** Activity **
The answer must be an exact reproduction of the lines from the start of the records below through the line containing "inductive Seg where", and nothing more.
————
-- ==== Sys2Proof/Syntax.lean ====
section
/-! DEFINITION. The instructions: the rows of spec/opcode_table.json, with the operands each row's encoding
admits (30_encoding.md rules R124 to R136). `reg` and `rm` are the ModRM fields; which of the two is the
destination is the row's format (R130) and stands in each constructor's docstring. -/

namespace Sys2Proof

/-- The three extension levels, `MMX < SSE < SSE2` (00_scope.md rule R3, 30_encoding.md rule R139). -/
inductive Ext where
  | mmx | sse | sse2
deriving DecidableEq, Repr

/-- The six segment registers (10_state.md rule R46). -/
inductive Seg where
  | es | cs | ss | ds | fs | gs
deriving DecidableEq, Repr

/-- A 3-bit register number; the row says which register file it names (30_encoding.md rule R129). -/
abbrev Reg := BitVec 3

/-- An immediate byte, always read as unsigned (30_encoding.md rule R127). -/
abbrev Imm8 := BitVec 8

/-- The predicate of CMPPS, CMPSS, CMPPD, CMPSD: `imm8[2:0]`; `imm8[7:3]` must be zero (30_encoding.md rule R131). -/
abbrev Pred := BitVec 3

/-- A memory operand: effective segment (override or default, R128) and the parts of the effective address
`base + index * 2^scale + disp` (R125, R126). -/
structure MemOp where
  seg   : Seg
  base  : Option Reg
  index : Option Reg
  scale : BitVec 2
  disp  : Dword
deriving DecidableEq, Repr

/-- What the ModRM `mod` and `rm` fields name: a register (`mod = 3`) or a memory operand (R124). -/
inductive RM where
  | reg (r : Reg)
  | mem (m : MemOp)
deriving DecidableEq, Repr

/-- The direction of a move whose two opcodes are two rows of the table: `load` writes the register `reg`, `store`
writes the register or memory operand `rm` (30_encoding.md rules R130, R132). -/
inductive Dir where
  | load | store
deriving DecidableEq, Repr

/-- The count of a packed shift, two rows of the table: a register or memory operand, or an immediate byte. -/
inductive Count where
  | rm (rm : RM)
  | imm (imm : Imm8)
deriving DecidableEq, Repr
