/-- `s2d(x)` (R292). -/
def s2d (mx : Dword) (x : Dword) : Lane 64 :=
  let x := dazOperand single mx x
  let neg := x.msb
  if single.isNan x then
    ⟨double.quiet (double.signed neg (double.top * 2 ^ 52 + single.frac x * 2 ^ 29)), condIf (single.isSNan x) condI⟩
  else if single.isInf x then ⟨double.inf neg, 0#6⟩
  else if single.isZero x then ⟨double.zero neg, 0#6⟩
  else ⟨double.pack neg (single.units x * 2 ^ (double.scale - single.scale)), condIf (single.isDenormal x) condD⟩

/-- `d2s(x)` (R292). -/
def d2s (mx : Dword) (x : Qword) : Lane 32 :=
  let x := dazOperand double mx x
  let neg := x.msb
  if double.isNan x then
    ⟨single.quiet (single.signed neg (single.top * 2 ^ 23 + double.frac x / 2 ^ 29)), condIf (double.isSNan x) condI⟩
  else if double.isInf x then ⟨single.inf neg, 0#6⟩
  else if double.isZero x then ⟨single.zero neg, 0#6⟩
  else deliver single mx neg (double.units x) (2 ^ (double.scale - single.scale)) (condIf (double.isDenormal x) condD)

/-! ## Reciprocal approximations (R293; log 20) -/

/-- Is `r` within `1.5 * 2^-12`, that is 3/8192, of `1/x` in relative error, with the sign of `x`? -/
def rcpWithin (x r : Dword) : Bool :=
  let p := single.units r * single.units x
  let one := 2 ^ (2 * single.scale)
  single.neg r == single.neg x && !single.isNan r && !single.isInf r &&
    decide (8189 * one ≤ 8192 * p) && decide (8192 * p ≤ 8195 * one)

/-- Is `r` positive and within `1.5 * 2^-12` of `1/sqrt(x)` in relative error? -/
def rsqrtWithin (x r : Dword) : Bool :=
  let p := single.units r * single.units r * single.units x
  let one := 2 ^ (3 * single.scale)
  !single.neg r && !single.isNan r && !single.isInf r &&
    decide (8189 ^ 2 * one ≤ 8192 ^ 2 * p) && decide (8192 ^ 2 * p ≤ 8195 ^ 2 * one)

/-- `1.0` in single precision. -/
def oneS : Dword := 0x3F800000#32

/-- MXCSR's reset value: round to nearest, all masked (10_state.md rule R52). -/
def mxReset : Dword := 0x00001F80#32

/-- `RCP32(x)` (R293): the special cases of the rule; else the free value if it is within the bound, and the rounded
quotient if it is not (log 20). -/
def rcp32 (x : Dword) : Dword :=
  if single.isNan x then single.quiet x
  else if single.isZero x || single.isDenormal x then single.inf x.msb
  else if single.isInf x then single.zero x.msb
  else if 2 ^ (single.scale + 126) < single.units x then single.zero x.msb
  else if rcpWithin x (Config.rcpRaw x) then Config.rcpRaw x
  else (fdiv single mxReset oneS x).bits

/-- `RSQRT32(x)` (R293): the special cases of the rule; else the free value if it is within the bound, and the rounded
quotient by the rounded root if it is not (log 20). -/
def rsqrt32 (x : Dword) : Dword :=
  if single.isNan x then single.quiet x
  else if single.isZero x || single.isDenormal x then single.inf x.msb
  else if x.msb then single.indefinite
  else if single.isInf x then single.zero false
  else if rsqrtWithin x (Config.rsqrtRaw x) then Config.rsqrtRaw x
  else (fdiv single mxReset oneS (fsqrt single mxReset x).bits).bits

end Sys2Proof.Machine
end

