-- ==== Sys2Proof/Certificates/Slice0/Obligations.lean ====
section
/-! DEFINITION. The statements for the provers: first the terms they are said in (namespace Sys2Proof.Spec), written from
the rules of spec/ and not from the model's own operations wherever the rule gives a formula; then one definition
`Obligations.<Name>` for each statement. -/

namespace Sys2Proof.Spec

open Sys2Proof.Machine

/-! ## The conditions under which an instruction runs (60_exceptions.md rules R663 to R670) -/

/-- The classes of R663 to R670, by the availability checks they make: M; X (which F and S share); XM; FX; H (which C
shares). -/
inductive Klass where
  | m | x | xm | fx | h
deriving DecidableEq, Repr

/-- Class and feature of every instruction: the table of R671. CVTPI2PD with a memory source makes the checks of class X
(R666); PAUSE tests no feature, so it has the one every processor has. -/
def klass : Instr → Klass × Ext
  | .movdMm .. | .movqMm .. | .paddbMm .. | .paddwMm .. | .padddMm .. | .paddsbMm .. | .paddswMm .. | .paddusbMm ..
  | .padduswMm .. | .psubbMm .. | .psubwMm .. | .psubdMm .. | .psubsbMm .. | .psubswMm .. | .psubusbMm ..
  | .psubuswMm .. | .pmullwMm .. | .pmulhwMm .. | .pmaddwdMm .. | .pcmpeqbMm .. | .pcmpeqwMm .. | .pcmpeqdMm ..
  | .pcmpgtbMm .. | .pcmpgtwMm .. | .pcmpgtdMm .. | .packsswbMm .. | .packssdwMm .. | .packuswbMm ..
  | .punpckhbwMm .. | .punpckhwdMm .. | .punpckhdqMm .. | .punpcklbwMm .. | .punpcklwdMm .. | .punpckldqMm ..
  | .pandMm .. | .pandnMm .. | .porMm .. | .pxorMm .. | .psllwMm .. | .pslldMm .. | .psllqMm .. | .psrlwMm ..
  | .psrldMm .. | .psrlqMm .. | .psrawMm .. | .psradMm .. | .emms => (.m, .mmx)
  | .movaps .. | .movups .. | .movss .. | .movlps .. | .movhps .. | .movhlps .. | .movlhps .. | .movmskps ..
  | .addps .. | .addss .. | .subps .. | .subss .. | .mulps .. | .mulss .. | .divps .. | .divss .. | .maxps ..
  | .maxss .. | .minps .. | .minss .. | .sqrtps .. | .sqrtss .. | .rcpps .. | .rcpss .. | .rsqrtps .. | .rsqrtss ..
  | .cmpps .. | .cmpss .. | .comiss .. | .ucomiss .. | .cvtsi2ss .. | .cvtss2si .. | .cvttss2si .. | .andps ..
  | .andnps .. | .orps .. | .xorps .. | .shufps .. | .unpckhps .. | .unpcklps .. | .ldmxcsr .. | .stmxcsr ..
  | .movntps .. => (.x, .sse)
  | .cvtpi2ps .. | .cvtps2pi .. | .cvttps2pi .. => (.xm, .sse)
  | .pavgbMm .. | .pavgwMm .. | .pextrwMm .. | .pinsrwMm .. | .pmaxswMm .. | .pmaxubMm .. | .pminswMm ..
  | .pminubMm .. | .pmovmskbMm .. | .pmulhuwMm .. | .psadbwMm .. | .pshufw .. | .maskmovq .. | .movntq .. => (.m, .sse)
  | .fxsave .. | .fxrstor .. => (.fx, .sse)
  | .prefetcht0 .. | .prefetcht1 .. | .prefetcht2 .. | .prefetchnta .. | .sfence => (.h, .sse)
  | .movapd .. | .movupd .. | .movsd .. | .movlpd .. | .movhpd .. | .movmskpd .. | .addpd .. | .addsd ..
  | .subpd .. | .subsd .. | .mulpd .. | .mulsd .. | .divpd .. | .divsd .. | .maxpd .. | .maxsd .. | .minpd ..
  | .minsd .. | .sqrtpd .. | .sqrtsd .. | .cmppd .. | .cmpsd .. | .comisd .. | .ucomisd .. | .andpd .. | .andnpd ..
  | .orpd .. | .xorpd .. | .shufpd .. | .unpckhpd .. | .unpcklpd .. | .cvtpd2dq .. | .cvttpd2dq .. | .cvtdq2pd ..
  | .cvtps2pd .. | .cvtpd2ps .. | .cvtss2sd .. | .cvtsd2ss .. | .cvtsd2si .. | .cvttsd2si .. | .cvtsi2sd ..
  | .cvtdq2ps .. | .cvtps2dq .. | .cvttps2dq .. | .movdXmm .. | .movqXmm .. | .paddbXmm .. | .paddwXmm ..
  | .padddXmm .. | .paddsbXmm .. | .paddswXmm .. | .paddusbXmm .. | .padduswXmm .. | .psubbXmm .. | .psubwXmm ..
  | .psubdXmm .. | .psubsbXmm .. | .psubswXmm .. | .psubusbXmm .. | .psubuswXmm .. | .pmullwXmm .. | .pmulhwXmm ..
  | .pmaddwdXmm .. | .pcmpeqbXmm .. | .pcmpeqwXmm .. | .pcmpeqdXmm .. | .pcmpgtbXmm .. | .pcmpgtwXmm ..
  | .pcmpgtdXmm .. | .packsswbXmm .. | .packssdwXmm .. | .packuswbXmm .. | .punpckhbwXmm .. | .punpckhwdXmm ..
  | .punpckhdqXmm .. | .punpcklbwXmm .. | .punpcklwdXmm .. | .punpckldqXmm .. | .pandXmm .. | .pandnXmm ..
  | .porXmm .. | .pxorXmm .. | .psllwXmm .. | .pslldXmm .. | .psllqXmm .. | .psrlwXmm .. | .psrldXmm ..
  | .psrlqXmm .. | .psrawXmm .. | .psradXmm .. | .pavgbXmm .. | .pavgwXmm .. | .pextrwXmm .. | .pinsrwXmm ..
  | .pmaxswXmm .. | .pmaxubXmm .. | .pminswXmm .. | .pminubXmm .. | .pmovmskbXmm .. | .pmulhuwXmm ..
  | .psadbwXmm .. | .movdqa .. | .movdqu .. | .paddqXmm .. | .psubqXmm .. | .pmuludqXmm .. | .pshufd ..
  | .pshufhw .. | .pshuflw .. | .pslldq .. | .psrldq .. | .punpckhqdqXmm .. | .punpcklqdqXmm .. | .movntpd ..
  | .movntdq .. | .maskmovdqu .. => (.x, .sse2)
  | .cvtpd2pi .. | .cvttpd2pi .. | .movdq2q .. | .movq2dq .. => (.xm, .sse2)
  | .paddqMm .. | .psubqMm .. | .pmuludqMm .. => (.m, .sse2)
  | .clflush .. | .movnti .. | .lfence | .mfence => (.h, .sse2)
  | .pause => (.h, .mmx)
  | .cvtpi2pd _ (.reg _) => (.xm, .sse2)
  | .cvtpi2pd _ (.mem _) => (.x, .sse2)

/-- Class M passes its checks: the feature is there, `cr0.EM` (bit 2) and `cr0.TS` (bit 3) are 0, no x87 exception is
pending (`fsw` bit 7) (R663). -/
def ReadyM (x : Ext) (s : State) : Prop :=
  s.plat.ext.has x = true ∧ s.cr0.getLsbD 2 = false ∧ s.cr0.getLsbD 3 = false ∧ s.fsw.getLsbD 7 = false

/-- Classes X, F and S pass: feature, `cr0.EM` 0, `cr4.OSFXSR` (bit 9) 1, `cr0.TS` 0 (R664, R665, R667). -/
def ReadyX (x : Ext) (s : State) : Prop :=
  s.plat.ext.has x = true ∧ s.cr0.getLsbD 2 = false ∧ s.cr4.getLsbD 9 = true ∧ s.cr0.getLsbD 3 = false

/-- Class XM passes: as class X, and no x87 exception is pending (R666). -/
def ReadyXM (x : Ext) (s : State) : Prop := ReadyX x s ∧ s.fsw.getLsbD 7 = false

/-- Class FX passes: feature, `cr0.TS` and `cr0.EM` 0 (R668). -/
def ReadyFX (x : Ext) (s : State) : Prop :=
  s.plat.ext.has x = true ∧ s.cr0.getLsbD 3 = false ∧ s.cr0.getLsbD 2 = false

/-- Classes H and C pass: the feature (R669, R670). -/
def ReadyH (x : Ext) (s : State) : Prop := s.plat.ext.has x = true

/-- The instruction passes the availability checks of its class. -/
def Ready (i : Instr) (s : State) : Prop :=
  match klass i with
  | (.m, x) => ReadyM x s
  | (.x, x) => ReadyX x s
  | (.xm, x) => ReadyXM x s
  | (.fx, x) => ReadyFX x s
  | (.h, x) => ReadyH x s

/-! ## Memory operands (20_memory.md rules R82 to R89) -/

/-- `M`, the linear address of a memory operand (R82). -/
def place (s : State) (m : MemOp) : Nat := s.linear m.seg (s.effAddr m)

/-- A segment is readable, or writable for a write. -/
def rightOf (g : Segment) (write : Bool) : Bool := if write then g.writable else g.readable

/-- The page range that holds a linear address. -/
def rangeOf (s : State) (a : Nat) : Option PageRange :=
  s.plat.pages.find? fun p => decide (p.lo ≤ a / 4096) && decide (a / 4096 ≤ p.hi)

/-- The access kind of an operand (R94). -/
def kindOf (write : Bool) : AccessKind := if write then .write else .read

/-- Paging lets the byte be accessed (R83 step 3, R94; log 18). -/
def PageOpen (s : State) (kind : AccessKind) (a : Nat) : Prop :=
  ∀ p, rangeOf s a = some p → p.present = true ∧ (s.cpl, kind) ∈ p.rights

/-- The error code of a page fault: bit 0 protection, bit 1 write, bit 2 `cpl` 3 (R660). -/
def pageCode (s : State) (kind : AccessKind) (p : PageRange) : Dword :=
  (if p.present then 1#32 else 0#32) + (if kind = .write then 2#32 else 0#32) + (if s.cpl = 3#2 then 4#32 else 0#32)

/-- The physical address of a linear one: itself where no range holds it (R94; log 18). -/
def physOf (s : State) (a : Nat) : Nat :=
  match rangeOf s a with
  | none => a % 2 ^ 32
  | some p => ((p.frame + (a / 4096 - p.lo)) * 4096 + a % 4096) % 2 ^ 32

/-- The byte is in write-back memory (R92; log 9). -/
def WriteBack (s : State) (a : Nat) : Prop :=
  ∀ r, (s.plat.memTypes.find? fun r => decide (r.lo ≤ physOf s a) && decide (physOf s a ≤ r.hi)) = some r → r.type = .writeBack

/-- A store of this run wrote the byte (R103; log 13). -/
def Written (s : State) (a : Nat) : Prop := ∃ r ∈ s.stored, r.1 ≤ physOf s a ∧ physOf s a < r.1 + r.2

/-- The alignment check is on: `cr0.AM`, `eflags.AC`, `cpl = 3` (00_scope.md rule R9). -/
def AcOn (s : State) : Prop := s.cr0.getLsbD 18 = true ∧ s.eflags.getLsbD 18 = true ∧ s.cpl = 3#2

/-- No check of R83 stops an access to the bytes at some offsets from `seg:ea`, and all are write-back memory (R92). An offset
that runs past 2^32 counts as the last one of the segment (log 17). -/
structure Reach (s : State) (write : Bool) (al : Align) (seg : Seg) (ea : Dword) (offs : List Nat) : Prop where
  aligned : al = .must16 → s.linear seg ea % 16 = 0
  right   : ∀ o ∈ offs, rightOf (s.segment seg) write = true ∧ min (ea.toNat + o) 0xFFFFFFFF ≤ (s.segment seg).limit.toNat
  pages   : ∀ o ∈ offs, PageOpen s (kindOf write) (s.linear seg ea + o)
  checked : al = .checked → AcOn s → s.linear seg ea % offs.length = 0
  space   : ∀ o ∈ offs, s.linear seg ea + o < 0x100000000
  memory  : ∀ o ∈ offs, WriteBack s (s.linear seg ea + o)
————
** Worked solution **
-- ==== Sys2Proof/Syntax.lean ====
section
/-! DEFINITION. The instructions: the rows of spec/opcode_table.json, with the operands each row's encoding
admits (30_encoding.md rules R124 to R136). `reg` and `rm` are the ModRM fields; which of the two is the
destination is the row's format (R130) and stands in each constructor's docstring. -/

namespace Sys2Proof

/-- The three extension levels, `MMX < SSE < SSE2` (00_scope.md rule R3, 30_encoding.md rule R139). -/
inductive Ext where
  | mmx | sse | sse2
deriving DecidableEq, Repr

/-- The six segment registers (10_state.md rule R46). -/
inductive Seg where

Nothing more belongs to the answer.